Yue Wang, chief technologist at China Telecom, said that AI-native 6G will require a fundamental architectural shift toward the joint orchestration of networking and computing resources
In sum – what to know:
AI-native vision – China Telecom said future 6G networks must jointly orchestrate communications, compute, storage and AI resources to support emerging AI-driven services.
Cloud convergence – The operator said integrating network and cloud infrastructure, along with organizational changes, is essential to enable autonomous AI operations.
Service evolution – China Telecom expects future AI applications, including physical AI and robotics, to drive demand for low-latency, compute-aware 6G capabilities.
Current telecom networks were not designed to support the requirements of future AI services, according to Yue Wang, chief technologist at China Telecom, who argued that AI-native 6G will require a fundamental architectural shift toward the joint orchestration of networking and computing resources.
Speaking during RCRTech’s Telco AI Forum, Wang said today’s telecom systems remain largely based on deterministic architectures built around predefined interfaces, rules-based logic, and human-engineered control mechanisms.
According to Wang, AI-native networks should be viewed across three layers: infrastructure, operations, and services. “The first is the infrastructure layer. So this is where the network computes storage AI resources needs to be planned and deployed. And then the second layer is the operational layer. This is where you optimize and orchestrate all the resources. And then the third is the service layer. This is where the network can support the AI services,” she said.
Wang also said that future AI applications will require much more than connectivity. “In the future, AI services will not only ask for connectivity, but they will also ask for compute latency adaptation at the same time,” the executive said.
While operators are increasingly deploying AI capabilities into existing systems, Wang argued that this incremental approach has limitations because current networks were not originally designed around AI workflows.
“The data is not AI ready.
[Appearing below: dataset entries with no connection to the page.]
/-- R110, R116: multiplication and division of finite operands, the divisor not zero, in both formats,
are the exact result rounded once to nearest, ties to even. Infinite operands and a zero divisor give the
infinity or the zero of the exclusive or of the signs, but where the result is a NaN (see
NanResultsAreCanonical). -/
def Obligations.ProductsAndQuotientsRoundOnce : Prop :=
  ∀ (f : Fmt) (x y : Nat), (f = binary64 ∨ f = binary32) →
    x < 2 * f.signWeight → y < 2 * f.signWeight →
    (f.isFinite x → f.isFinite y →
      RoundsTo f ((f.value x : ℝ) * (f.value y : ℝ)) (fmul f x y) ∧
      (f.value y ≠ 0 → RoundsTo f ((f.value x : ℝ) / (f.value y : ℝ)) (fdiv f x y))) ∧
    (∀ a b, unpack f x = .inf a → unpack f y = .inf b → fmul f x y = signed f (a ^^ b) f.infBits) ∧
    (∀ a b v, unpack f x = .inf a → unpack f y = .fin b v →
      (v ≠ 0 → fmul f x y = signed f (a ^^ b) f.infBits) ∧ fdiv f x y = signed f (a ^^ b) f.infBits) ∧
    (∀ a b u, unpack f x = .fin a u → unpack f y = .inf b →
      (u ≠ 0 → fmul f x y = signed f (a ^^ b) f.infBits) ∧ fdiv f x y = signed f (a ^^ b) 0) ∧
    (∀ a b u, unpack f x = .fin a u → unpack f y = .fin b 0 → u ≠ 0 →
      fdiv f x y = signed f (a ^^ b) f.infBits)

/-- R111: an operation gives a NaN exactly for a NaN operand, ∞ - ∞, 0 × ∞, 0 / 0 or ∞ / ∞, and then
it is the canonical one of the format. -/
def Obligations.NanResultsAreCanonical : Prop :=
  ∀ (f : Fmt) (x y : Nat), (f = binary64 ∨ f = binary32) →
    x < 2 * f.signWeight → y < 2 * f.signWeight →
    binary64.nanBits = 0x7FF8000000000000 ∧ binary32.nanBits = 0x7FC00000 ∧
    (unpack f (fadd f x y) = .nan ↔ fadd f x y = f.nanBits) ∧
    (unpack f (fsub f x y) = .nan ↔ fsub f x y = f.nanBits) ∧
    (unpack f (fmul f x y) = .nan ↔ fmul f x y = f.nanBits) ∧
    (unpack f (fdiv f x y) = .nan ↔ fdiv f x y = f.nanBits) ∧
    (unpack f (fadd f x y) = .nan ↔ unpack f x = .nan ∨ unpack f y = .nan ∨
      ∃ a, unpack f x = .inf a ∧ unpack f y = .inf (!a)) ∧
    (unpack f (fsub f x y) = .nan ↔ unpack f x = .nan ∨ unpack f y = .nan ∨
      ∃ a, unpack f x = .inf a ∧ unpack f y = .inf a) ∧
    (unpack f (fmul f x y) = .nan ↔ unpack f x = .nan ∨ unpack f y = .nan ∨
      ∃ a b, (unpack f x = .inf a ∧ unpack f y = .fin b 0) ∨
        (unpack f x = .fin a 0 ∧ unpack f y = .inf b)) ∧
    (unpack f (fdiv f x y) = .nan ↔ unpack f x = .nan ∨ unpack f y = .nan ∨
      ∃ a b, (unpack f x = .inf a ∧ unpack f y = .inf b) ∨
        (unpack f x = .fin a 0 ∧ unpack f y = .fin b 0))

/-- R113, R116 (signed zeros follow IEEE 754): the sign of a zero result. A zero sum is -0 exactly when
both operands are -0, a zero difference exactly for (-0) - (+0); x - x is +0 for finite x; the sign of a
product or a quotient that is not a NaN, whatever the operands, is the exclusive or of the signs. -/
def Obligations.ZeroSignsFollowTheStandard : Prop :=
  ∀ (f : Fmt) (x y : Nat), (f = binary64 ∨ f = binary32) →
    x < 2 * f.signWeight → y < 2 * f.signWeight →
    (∀ a b u v, unpack f x = .fin a u → unpack f y = .fin b v →
      (f.value x + f.value y = 0 → fadd f x y = if a = true ∧ b = true then f.signWeight else 0) ∧
      (f.value x - f.value y = 0 → fsub f x y = if a = true ∧ b = false then f.signWeight else 0) ∧
      fsub f x x = 0) ∧
    (unpack f (fmul f x y) ≠ .nan →
      decide (f.signWeight ≤ fmul f x y) = (decide (f.signWeight ≤ x) ^^ decide (f.signWeight ≤ y))) ∧
    (unpack f (fdiv f x y) ≠ .nan →
      decide (f.signWeight ≤ fdiv f x y) = (decide (f.signWeight ≤ x) ^^ decide (f.signWeight ≤ y)))

/-- R120 to R123: the Q add, subtract and renormalization give the exact integer wrapped to 64 bits,
the renormalization after a floor shift, and set OVF exactly when it lies outside [-2^63, 2^63); a
sample is added and subtracted component by component. -/
def Obligations.FixedPointWrapsAndFlags : Prop :=
  (∀ p q : Sample,
    addR .Q p q = ({ re := (qadd p.re q.re).1, im := (qadd p.im q.im).1 },
      (qadd p.re q.re).2 || (qadd p.im q.im).2) ∧
    subR .Q p q = ({ re := (qsub p.re q.re).1, im := (qsub p.im q.im).1 },
      (qsub p.re q.re).2 || (qsub p.im q.im).2)) ∧
  ∀ (x y : Word64) (shift : Nat) (p : Int),
    (s64 (qadd x y).1 = Int.bmod (s64 x + s64 y) (2 ^ 64) ∧
      ((qadd x y).2 = true ↔ s64 x + s64 y < -2 ^ 63 ∨ 2 ^ 63 ≤ s64 x + s64 y)) ∧
    (s64 (qsub x y).1 = Int.bmod (s64 x - s64 y) (2 ^ 64) ∧
      ((qsub x y).2 = true ↔ s64 x - s64 y < -2 ^ 63 ∨ 2 ^ 63 ≤ s64 x - s64 y)) ∧
    (s64 (renorm shift p).1 = Int.bmod ⌊(p : ℚ) / 2 ^ shift⌋ (2 ^ 64) ∧
      ((renorm shift p).2 = true ↔
        ⌊(p : ℚ) / 2 ^ shift⌋ < -2 ^ 63 ∨ 2 ^ 63 ≤ ⌊(p : ℚ) / 2 ^ shift⌋))

/-- R126: the Q division by N >= 2 is exact division rounded toward zero, component by component, and
never wraps. -/
def Obligations.FixedDivisionRoundsTowardZero : Prop :=
  (∀ (v : Sample) (n : Nat), divNR .Q v n = { re := qdiv v.re n, im := qdiv v.im n }) ∧
  ∀ (x : Word64) (n : Nat), 2 ≤ n →
    s64 (qdiv x n) = (s64 x).sign * ⌊((s64 x).natAbs : ℚ) / n⌋ ∧ (s64 (qdiv x n)).natAbs ≤ (s64 x).natAbs

/-- R129, R124, R125: with ROM values of magnitude at most 2^32, every product is at most 2^95 and every
sum or difference of two at most 2^96 in magnitude, so the 128-bit intermediate holds it exactly; and
the real-weight product is the complex product with (w, 0). -/
def Obligations.IntermediateFitsIn128Bits : Prop :=
  ∀ (a b c d : Word64), (s64 c).natAbs ≤ 2 ^ 32 → (s64 d).natAbs ≤ 2 ^ 32 →
    (s64 a * s64 c).natAbs ≤ 2 ^ 95 ∧
    (s64 a * s64 c - s64 b * s64 d).natAbs ≤ 2 ^ 96 ∧
    (s64 a * s64 d + s64 b * s64 c).natAbs ≤ 2 ^ 96 ∧
    ∀ shift, wmulR shift .Q { re := a, im := b } c =
      cmulR shift .Q { re := a, im := b } { re := c, im := 0#64 }

/-- R165, R161: the Q weights lie in [0, 2^32], so with RENORM_SHIFT = 32 the window pass in Q never
changes OVF, and no component grows in magnitude; the weight 2^32 keeps a component and the weight 0
makes it 0. -/
def Obligations.WindowPassNeverSetsOvf : Prop :=
  ∀ (s : State) (log2 k : Nat), 1 ≤ log2 → log2 ≤ 16 → k < 2 ^ log2 →
    0 ≤ s64 (hamming .Q log2 k) ∧ s64 (hamming .Q log2 k) ≤ 2 ^ 32 ∧
    0 ≤ s64 (hanning .Q log2 k) ∧ s64 (hanning .Q log2 k) ≤ 2 ^ 32 ∧
    (∀ (x w : Word64), 0 ≤ s64 w → s64 w ≤ 2 ^ 32 →
      (renorm 32 (s64 x * s64 w)).2 = false ∧
      (s64 (renorm 32 (s64 x * s64 w)).1).natAbs ≤ (s64 x).natAbs) ∧
    (∀ x : Word64, renorm 32 (s64 x * 2 ^ 32) = (x, false) ∧ renorm 32 (s64 x * 0) = (0#64, false)) ∧
    (s.Inv → s.params.renormShift = 32 → s.ctl = .ready →
      (windowPass .Q (latch s) s).ovf = s.ovf)

/-- R181: every twiddle ROM entry in D and S is the exact cosine or sine rounded once, an exact zero
being +0, and the Q entry is the D entry times 2^32 truncated toward zero. -/
def Obligations.TwiddleRomIsCorrectlyRounded : Prop :=
  ∀ (log2 k : Nat), 1 ≤ log2 → log2 ≤ 16 → k < 2 ^ log2 / 2 →
    RoundsTo binary64 (Real.cos (2 * Real.pi * k / 2 ^ log2)) (twiddleCos .D log2 k).toNat ∧
    RoundsTo binary64 (Real.sin (2 * Real.pi * k / 2 ^ log2)) (twiddleSin .D log2 k).toNat ∧
    RoundsTo binary32 (Real.cos (2 * Real.pi * k / 2 ^ log2)) (twiddleCos .S log2 k).toNat ∧
    RoundsTo binary32 (Real.sin (2 * Real.pi * k / 2 ^ log2)) (twiddleSin .S log2 k).toNat ∧
    (Real.cos (2 * Real.pi * k / 2 ^ log2) = 0 → twiddleCos .D log2 k = 0#64 ∧ twiddleCos .S log2 k = 0#64) ∧
    (Real.sin (2 * Real.pi * k / 2 ^ log2) = 0 → twiddleSin .D log2 k = 0#64 ∧ twiddleSin .S log2 k = 0#64) ∧
    (s64 (twiddleCos .Q log2 k) : ℚ) =
      (SignType.sign (binary64.value (twiddleCos .D log2 k).toNat) : ℚ) *
        ⌊|binary64.value (twiddleCos .D log2 k).toNat| * 2 ^ 32⌋ ∧
    (s64 (twiddleSin .Q log2 k) : ℚ) =
      (SignType.sign (binary64.value (twiddleSin .D log2 k).toNat) : ℚ) *
        ⌊|binary64.value (twiddleSin .D log2 k).toNat| * 2 ^ 32⌋

/-- R161: every window ROM entry in D and S is the exact weight 27/50 - (23/50)·c or 1/2 - (1/2)·c
rounded once, an exact zero being +0, and the Q entry is the D entry times 2^32 truncated, which lies
in [0, 2^32]. -/
def Obligations.WindowRomIsCorrectlyRounded : Prop :=
  ∀ (log2 k : Nat), 1 ≤ log2 → log2 ≤ 16 → k < 2 ^ log2 →
    RoundsTo binary64 (27 / 50 - 23 / 50 * Real.cos (2 * Real.pi * k / 2 ^ log2))
      (hamming .D log2 k).toNat ∧
    RoundsTo binary64 (1 / 2 - 1 / 2 * Real.cos (2 * Real.pi * k / 2 ^ log2))
      (hanning .D log2 k).toNat ∧
    RoundsTo binary32 (27 / 50 - 23 / 50 * Real.cos (2 * Real.pi * k / 2 ^ log2))
      (hamming .S log2 k).toNat ∧
    RoundsTo binary32 (1 / 2 - 1 / 2 * Real.cos (2 * Real.pi * k / 2 ^ log2))
      (hanning .S log2 k).toNat ∧
    s64 (hamming .Q log2 k) = ⌊binary64.value (hamming .D log2 k).toNat * 2 ^ 32⌋ ∧
    s64 (hanning .Q log2 k) = ⌊binary64.value (hanning .D log2 k).toNat * 2 ^ 32⌋ ∧
    (Real.cos (2 * Real.pi * k / 2 ^ log2) = 1 → hanning .D log2 k = 0#64 ∧ hanning .S log2 k = 0#64) ∧
    (0 ≤ s64 (hamming .Q log2 k) ∧ s64 (hamming .Q log2 k) ≤ 2 ^ 32) ∧
    (0 ≤ s64 (hanning .Q log2 k) ∧ s64 (hanning .Q log2 k) ≤ 2 ^ 32)

/-- R181, R169: the exact entries of the ROMs, and the symmetry of the window ROM. -/
def Obligations.RomsHoldTheirExactValues : Prop :=
  ∀ (log2 : Nat), 1 ≤ log2 → log2 ≤ 16 →
    (twiddleCos .D log2 0 = 0x3FF0000000000000#64 ∧ twiddleSin .D log2 0 = 0#64 ∧
      twiddleCos .S log2 0 = 0x3F800000#64 ∧ twiddleSin .S log2 0 = 0#64 ∧
      twiddleCos .Q log2 0 = 0x100000000#64 ∧ twiddleSin .Q log2 0 = 0#64) ∧
    (2 ≤ log2 →
      twiddleCos .D log2 (2 ^ log2 / 4) = 0#64 ∧
      twiddleSin .D log2 (2 ^ log2 / 4) = 0x3FF0000000000000#64 ∧
      twiddleCos .S log2 (2 ^ log2 / 4) = 0#64 ∧ twiddleSin .S log2 (2 ^ log2 / 4) = 0x3F800000#64 ∧
      twiddleSin .Q log2 (2 ^ log2 / 4) = 0x100000000#64 ∧
      hanning .D log2 (2 ^ log2 / 4) = 0x3FE0000000000000#64 ∧
      hanning .S log2 (2 ^ log2 / 4) = 0x3F000000#64 ∧
      hanning .Q log2 (2 ^ log2 / 4) = 0x80000000#64 ∧
      hamming .D log2 (2 ^ log2 / 4) = 0x3FE147AE147AE148#64) ∧
    hamming .D log2 0 = 0x3FB47AE147AE147B#64 ∧
    (∀ r, hanning r log2 0 = 0#64) ∧
    (hamming .D log2 (2 ^ log2 / 2) = 0x3FF0000000000000#64 ∧
      hanning .D log2 (2 ^ log2 / 2) = 0x3FF0000000000000#64 ∧
      hamming .S log2 (2 ^ log2 / 2) = 0x3F800000#64 ∧
      hanning .S log2 (2 ^ log2 / 2) = 0x3F800000#64 ∧
      hamming .Q log2 (2 ^ log2 / 2) = 0x100000000#64 ∧
      hanning .Q log2 (2 ^ log2 / 2) = 0x100000000#64) ∧
    (∀ r k, 1 ≤ k → k < 2 ^ log2 →
      hamming r log2 k = hamming r log2 (2 ^ log2 - k) ∧
      hanning r log2 k = hanning r log2 (2 ^ log2 - k))

/-! ### The whole machine -/

/-- The state after reset meets the invariant, whatever the legal parameters. -/
def Obligations.ResetMeetsTheInvariant : Prop :=
  ∀ p : Params, p.wf = true → (State.resetWith p).Inv

/-- R29, R36, R141, R142, R167, R257, R295: every step keeps the invariant: WIN is never 3 and
WINDOW_AT_APPLY never reported; in READY N = 2^L in range and, unless an INIT is rebuilding it, REV
holds the bit reversals; a running EXEC has the configuration as it stands; the RAMs keep their
canonical form inside the sample window. -/
def Obligations.StepKeepsTheInvariant : Prop :=
  ∀ s t : State, s.Inv → step s = .next t → t.Inv

/-- R296: from any state that meets the invariant, with a long command in flight and whatever the host
goes on doing short of touching reset, the command completes after finitely many steps. -/
def Obligations.EveryLongCommandCompletes : Prop :=
  ∀ s : State, s.Inv → s.busy = true → s.resetPin = false → noReset s.host = true →
    ∃ k t, core.run k s = .next t ∧ t.busy = false

/-- R28, R29, R147, R295: N, L, FWD and READY change only at the step that completes an INIT, to that
INIT's values and together with BUSY, and at the release of reset. -/
def Obligations.ConfigurationChangesOnlyWhenAnInitCompletes : Prop :=
  ∀ s t : State, step s = .next t →
    (t.n = s.n ∧ t.l = s.l ∧ t.fwd = s.fwd ∧ t.ctl = s.ctl) ∨
    (∃ size d half block j, s.seq = some (.init size d (.fill half block j)) ∧ size / 2 < block ∧
      t.n = size ∧ t.l = Nat.log2 size ∧ t.fwd = d ∧ t.ctl = .ready ∧ t.seq = none) ∨
    releasing s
The APIs are not always designed for closed loop control. Network functions are not designed with, the AI lifecycle management, real-time decision making, etc.,” the China Telecom executive added.
Rather than simply adding more AI software, Wang said the industry must rethink how network and computing resources are managed together. “So I think it’s not a lack of AI hours you put into a software system, but rather it’s the ability to orchestrate the network and compute together to support the new AI services we face today,” she said.
Wang also stressed that the transition toward AI-native networks will require changes from both the telecom and AI communities. “AI must adapt to telecom requirements, because network is a critical infrastructure. We can’t allow uncontrollable decisions, for example, in a live carrier network,” she said.
At the same time, telecom architectures must become more flexible to accommodate AI-driven operations. “We should make AI reliable enough for telecom. But at the same time, we need to allow telecom architecture to be flexible enough to benefit from AI,” Wang added.
Wang also said it expects emerging AI applications — particularly physical AI systems such as robotics and industrial automation — to become important drivers for AI-native 6G capabilities. “I think the first capability, if we are thinking of 6G networks, is native to the AI services. I would say it’s the communication and the computer orchestration jointly,” she said.
Looking three to five years ahead, Wang said success in AI-native 6G will depend on the industry’s ability to create a flexible platform capable of exposing and orchestrating multiple capabilities simultaneously.
“We will know that we are on the right path of AI native 6G when the network can seamlessly expose and orchestrate the communication, compute, data, intelligence, and assurance as the capabilities to our customers,” she said.